Depth and curvature of the nitracline are important features of the vertical nitrate distribution, and its implications on the supply of nitrate to the euphotic layer and its control on primary production. Results of a study of the control of mesoscale eddies on the vertical nitrate concentration ([NO₃]) in open waters of the Gulf of Mexico (GoM) are presented. We analyzed 35 vertical profiles obtained during the XIXIMI-5 oceanographic campaign carried out in Mexican waters in June 2016. Based on non-steric sea level anomalies and integrated [NO₃] from 0 to 150 m ([NO₃]_i), stations were classified as influenced by cyclonic (CEs, 15 stations) or anticyclonic (AEs, 12 stations) eddies or non-eddy influenced (NEs, 8 stations; used to determine the background profile).
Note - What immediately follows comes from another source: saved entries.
/-- A recall is closed: the entry is cleared or kept shared, and the waiting operations proceed (R485, R486). -/
def closeRecall (s : State) (r : Recall) : State :=
  let d := s.dep
  let s := { s with dep := { d with
    recalls := d.recalls.filter (fun x => x.line != r.line)
    dir := if r.keep then d.dir.map (fun e => if e.line = r.line then { e with owned := false } else e)
      else d.dir.filter (fun e => e.line != r.line) } }
  r.ops.foldl serve s

/-! ## Hot lines and refusals (R177 to R180) -/

/-- The service slot: 3 waves, 2 ns at nominal (R178). Log entry 42 (DESIGN CHOICE). -/
def svcNs : Nat := 2

/-- A delay in units of 8 ns, rounded up, and 1 µs in them. Log entry 42 (DESIGN CHOICE). -/
def delayUnits (ns : Nat) : Nat := (ns + 7) / 8
def oneMicro : Nat := 125

/-- Whether a request in progress will take a place among the retained responses of a half. -/
def willRetain (h : Half) (p : InProg) : Bool :=
  match p.tgt with
  | .remote src _ _ => !p.lost && Half.ofNum src == h
  | _ => false

/-- The pool of retained responses of a half (R170, R212, R180): responses of its stream halves, those of the requests taken and not
yet answered, and block records of its slices. Log entry 142 (DEDUCED). -/
def poolUsed (s : State) (h : Half) : Nat :=
  ((s.fab.rx.filter (fun r => Half.ofNum r.src == h)).map (fun r => r.retained.length)).sum
    + (s.fab.prog.filter (willRetain h)).length
    + (s.dep.blocks.filter (fun b => !b.closure && lineHalf b.line == h)).length
def poolSize : Nat := 65536
def poolHasRoom (s : State) (h : Half) : Bool := decide (poolUsed s h < poolSize)

/-- The block of a stream on a line, and whether the line is closed. -/
def blockOf (s : State) (st : Nat × Nat) (l : Nat) : Option Block :=
  s.dep.blocks.find? (fun b => b.src == st.1 && b.job == st.2 && b.line == l)
def lineClosed (s : State) (l : Nat) : Bool := s.dep.blocks.any (fun b => b.closure && b.line == l)

/-- Closure records of a slice; at 256 it takes no further request. -/
def closureFull (s : State) (d : Nat) : Bool :=
  decide (256 ≤ (s.dep.blocks.filter (fun b => b.closure && sliceOf (64 * b.line) == sliceOf d)).length)

/-- Place a block record: in the closure store of a closed line or where the pool has no room, which closes the line. -/
def placeBlock (s : State) (st : Nat × Nat) (l origin : Nat) : State :=
  let h := lineHalf l
  let cl := lineClosed s l || !poolHasRoom s h
  let s := if cl && !lineClosed s l then emitLim s h unitDep 0x0207 h.num ms [(64 * l, 36)] else s
  { s with dep := { s.dep with blocks := s.dep.blocks ++ [⟨st.1, st.2, l, origin, cl⟩] } }

/-- The delay a refusal carries: booked where the line has a combining queue (R179), else 1 µs. Log entry 42 (DESIGN CHOICE). -/
def bookDelay (s : State) (l : Nat) : State × Nat :=
  match hotOf s l with
  | none => (s, oneMicro)
  | some q =>
    let t := now s (lineHalf l)
    let b := if q.booked < t then t + q.entries.length * svcNs else q.booked
    ({ s with dep := { s.dep with hot := s.dep.hot.map (fun x => if x.line = l then { x with booked := b + svcNs } else x) } },
      delayUnits (b - t))

/-- Refuse an operation with RETRY_AFTER: the refusal is counted, and the stream is blocked on the line. -/
def refuseWith (s : State) (o : LineOp) (delay : Nat) : State :=
  let s := fcount s F.DEP_HOT_REFUSED_COUNT (homeHalf o.addr).num 1
  let s := match o.stream with
    | some st => if (blockOf s st o.line).isSome then s else placeBlock s st o.line o.origin
    | none => s
  answer s o ⟨7, 0, none, delay⟩

/-- Refuse with the booked delay. -/
def refuse (s : State) (o : LineOp) : State :=
  let p := bookDelay s o.line
  refuseWith p.1 o p.2

/-- Whether R180 refuses an operation: a closed line, or a block of its stream that it does not lift. -/
def blocked (s : State) (o : LineOp) : Bool :=
  lineClosed s o.line ||
    (match o.stream with
     | none => false
     | some st => match blockOf s st o.line with
       | none => false
       | some b => !(o.rp && o.origin == b.origin))

/-- Lift the block of an accepted operation. -/
def liftBlock (s : State) (o : LineOp) : State :=
  match o.stream with
  | none => s
  | some st => { s with dep := { s.dep with blocks := s.dep.blocks.filter (fun b => !(b.src == st.1 && b.job == st.2 && b.line == o.line)) } }

/-- Combining queues of a slice, and of a half. -/
def hotInSlice (s : State) (d : Nat) : Nat := (s.dep.hot.filter (fun q => sliceOf (64 * q.line) == sliceOf d)).length
def hotInUse (s : State) (h : Half) : Nat := (s.dep.hot.filter (fun q => lineHalf q.line == h)).length

/-- Give a line a combining queue. -/
def giveQueue (s : State) (l : Nat) : State :=
  let h := lineHalf l
  let s := { s with dep := { s.dep with hot := s.dep.hot ++ [⟨l, [], 0⟩] } }
  let n := hotInUse s h
  if fget s F.DEP_HOT_STATUS_PEAK h.num < n then fset s F.DEP_HOT_STATUS_PEAK h.num n else s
Nitracline depth and curvature were analyzed as a function of σ_t employing linear and second order polynomial fits. NO₃ concentration anomalies at 100m (above the euphotic layer depth, 120 < Zeu < 150 m) reveal four CEs: ⁓ 4.8, ⁓ 4.5, ⁓ 3.0 and ⁓ 2.0 μmol kg^-1, and anomalies at 150 m (below Zeu) reveal two LCEs: ⁓ -3.0 and ⁓ -4.0 μmol kg^-1. Mesoscale modifies the mean nitracline depth (CEs: 64 ± 8 m, NEs: 100 ± 3 m y AEs: 113 ± 11 m), and increases the number of profiles with non-linear nitracline curvature (NEs: 50 %, CEs: 64 % AEs: 80 %). Non-linearity is emphasized in AEs showing [NO₃]_i (115 ± 20 mmol m^-2) smaller than in CEs (621 ± 100 mmol m^-2) and in NEs (315 ± 50 mmol m^-2). A latitudinal regionalization also reveals a clear difference in [NO₃]_i and the percentage of non-linear profiles among northern (24 – 26 °N: 314 ± 180 mmol m^-2, 79 %), central (22 – 23 °N: 251 ± 100 mmol m^-2, 33 %) and southern (20 – 21 °N: 664 ± 176 mmol m^-2, 38 %) transects. Our results, as reflected by the precision of the confidence intervals (95 %), show that a classification of profiles based on mesoscale features rather than a latitudinal regionalization better describe the nitracline depth and curvature.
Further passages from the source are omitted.